In the dismissal request, Cllr. Massaquoi wondered as to how his colleague, Cllr. Taylor, derived and accrued the amount of US$250,000 without any evidence to justify said compensation.
Massaquoi questioned Taylor’s credibility as to how Taylor arrived at the US$250,000, although Taylor had admitted that there is no written contract between himself and Mrs. Doe, instead, only verbal discussion.
“Is there any evidence of such astronomical payment for a counsellor in an ejectment case, and if so, what is it?” Massaquoi asked Taylor.
With these false allegations, Massaquoi contended that Taylor has shamelessly insinuated or asserted that he (Taylor) executed no retainer agreement with Mrs Doe, “but, he is yet demanding such astronomical amount from the defendant for doing little to repossess the intestate Estate of the Samuel K Doe).
Cllr. Massaquoi argued that Taylor prepared and executed what he described as a “contingency agreement”, which has not reaped or matured.
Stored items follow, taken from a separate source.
/-! ## Fills, evictions and write-backs -/

/-- A missed line is filled: at its home, or as a replica. A fill that fails installs nothing (R379). -/
def execL2Fill (panel : BitVec 2) (owner : Tag) (line : BitVec 50) (s : State) : Out :=
  let l := line.toNat
  let r := regionOf (l * 64)
  if r = 0 || r = 1 || r = 4 then
    runEvent (do
      if panel.toNat = homePanel l then needLine l 3 owner 0
      else
        let _ ← readLine panel.toNat owner (l * 64) 64 0
        pure ()) s
  else .next s

/-- A translation under a leaf, for a line on its way out. -/
def Leaf.xlat (l : Leaf) (la : Nat) : Xlat :=
  { phys := physOf (field l.pte 16 29).toNat l.size la, key := pteKey l.pte, w := pteW l.pte, exp := 0, pte := some l.at0,
    d := pteD l.pte }

/-- The translation of a line on its way out (R115, R128): V alone is needed; none where there is none. -/
def xlatBack (line : Nat) : M (Option Xlat) := do
  let s ← getState
  let la := line * 64
  let h := xlatCtl line
  let ctl := vget s.mem.ctls h
  let c := s.ftOf (h / 2)
  modState fun s => s.dropBad h la
  if !ctl.en then
    let x ← translate la 0
    pure (some x)
  else
    match (if ctl.uncached then none else lookupTc ctl.tc c la) with
    | some e => do
      modState fun s => s.onCtl h fun k => { k with tc := k.tc.map fun e' => if e' = e then e'.renew c else e' }
      pure (some { phys := physOf e.frame.toNat e.size.toNat la, key := e.key.toNat, w := e.w, exp := e.stamp,
                   pte := some e.pte, d := e.d })
    | none => do
      modState fun s => s.pmPanel (h / 2) 0x103 1
      walkOpen h la
      match (← getState).walk h la with
      | none => pure none
      | some l => do
        modState fun s => s.markPte h l.at0 54
        pure (some (l.xlat la))

/-- A line leaves L2. -/
def State.dropLine (s : State) (line : Nat) : State :=
  s.onMem fun m => { m with lines := mapDel m.lines line
                            l2 := setBytes m.l2 (line * 64) (List.replicate 64 0) }

/-- Lines a victim cache holds: 48 MiB (R154). -/
def victimLines : Nat := 786432

/-- The victim cache that serves a physical line has no room for it until it has evicted another. -/
def State.victimFull (s : State) (pline slot : Nat) : Bool :=
  (mapGet s.mem.victims (victimKey pline slot)).isNone &&
    decide (victimLines ≤ (s.mem.victims.filter fun e => physCtl (e.1 / 256 * 64) == physCtl (pline * 64)).length)

/-- A line placed in the victim cache that serves its frame (R154). -/
def State.toVictim (s : State) (phys : Nat) (key : BitVec 8) (owner : Tag) (dirty : Bool) (d : BitVec 512) : State :=
  let v : Victim := { key := key, owner := owner, dirty := dirty, err := 0, cor := false, data := d }
  s.onMem fun m => { m with victims := mapPut m.victims (victimKey (phys / 64) key.toNat) v }

/-- The page of a line is draining (R129). -/
def State.draining (s : State) (line : Nat) : Bool :=
  match s.walk (xlatCtl line) (line * 64) with
  | some l => pteDrain l.pte
  | none => false

/-! ### Occupancy (R151) -/

/-- OCC of an owner tag on a panel: lines homed there, replicas, and page-table lines, which have tag 0 (R115). -/
def State.occOf (s : State) (p t : Nat) : Nat :=
  (s.mem.lines.filter fun e => homePanel e.1 == p && e.2.owner.toNat == t).length +
    (s.mem.replicas.filter fun e => e.1 / 2 ^ 50 == p && e.2.owner.toNat == t).length +
    (if t = 0 then (s.mem.pt.filter fun e => homePanel e.1 == p).length else 0)

/-- An owner holds more lines on a panel than its LIMIT. -/
def State.overLimit (s : State) (p : Nat) (t : Tag) : Bool :=
  decide (((mapGet s.mem.limits (p * 4096 + t.toNat)).getD 0xFFFFFF).toNat < s.occOf p t.toNat)

/-- The owners of the lines in one set of slice `k`. -/
def State.setOwners (s : State) (k n : Nat) : List Tag :=
  ((s.mem.lines.filter fun e => sliceOfLine e.1 == k && Config.l2Set false e.1 == n).map (·.2.owner)) ++
    ((s.mem.replicas.filter fun e => e.1 / 2 ^ 50 * 64 + sliceOfLine (e.1 % 2 ^ 50) % 64 == k &&
      Config.l2Set false (e.1 % 2 ^ 50) == n).map (·.2.owner)) ++
    ((s.mem.pt.filter fun e => sliceOfLine e.1 == k && Config.l2Set true e.1 == n).map fun _ => 0)

/-- The slice may choose a line of an owner: where its set holds a line of an owner over its LIMIT, it chooses such a line. -/
def State.mayChoose (s : State) (p k n : Nat) (owner : Tag) : Bool :=
  s.overLimit p owner || !(s.setOwners k n).any (s.overLimit p)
“The terms of payment are unambiguous and undisputed, in that, Taylor shall receive his 35 percent of the judgment amount upon satisfactory recovery of the said judgment amount of US$18,130,778.09 as required by law.” Cllr Massaquoi did not resist Taylor's claim of 35 percent legal fees in the amount of US$6,345,772.31, only if the government is interested to pay associated with his complaint.
However, Cllr. Taylor's lawsuit contended that he has identified known properties and interests of the defendant, specifically, the entire 87% interest the defendant has in the Vamoma Corporation and with the building on 24th Street, Sinkor (the Vermoma building), whose value shall be determined.
There is also the current building in which the defendant and her 13 children are now residing, situated on about one lot, and another building adjacent thereto, which is being leased to a Lebanese national, Salim M. Halabi, also situated on the Old GSA Road Compound, on Tubman Boulevard, in Monrovia.
“These are the immediate properties which should be the subject of execution if the entire amount of US$6,758,772.31 is not satisfied.”
Alternatively, Taylor argued that upon the defendant’s failure to raise the amount in the complaint, Mrs. Doe should be made to proffer a valid property bond and file it with the court or that she proffer a payment plan under affidavit, promising to pay in favor of the plaintiff, not exceeding a year as to how she and her estate are to satisfy the judgment.
“That, while the proceeding is ongoing, the proceeds of the lease from the Lebanese national, Halabi, be attached and deposited into an Escrow account established by the court at any recognized banking institution with the aim of satisfying part of the payment of the judgment should it be concluded,” Taylor’s lawsuit said, seeking the court’s approval to move to possess the rent from the property leased to the labenese national.
Prior to Taylor filing the suit, he recollected that in 2011, the defendant pleaded with the plaintiff to assist in redeeming properties and other rights of her late husband's estate.
Taylor claimed that the defendant explained to him that the plaintiff was not just to defend her individual right as the widow of her deceased husband that has been violated by successive governments, but that properties under the estate have also been encroached upon by persons in high places in the society.
Taylor further argued that the defendant was truthful to have informed of the inability of her and her estate to raise the money for legal fees, and she would like for the plaintiff to assist undertake the legal arrangements on a percentage basis and, for other cases, the parties would have a discussion as to the fees.
According to Taylor, since the defendant, her children and the estate by then were in the middle of multiple lawsuits, like the “Action of Ejectment” with Cllr. Archibald F. Bernard for the land adjacent to the Varmoma Property which comprised 1.52 lots, he, Taylor, was forced to take up the case, even in the absence of a written contract between the defendant and the plaintiff.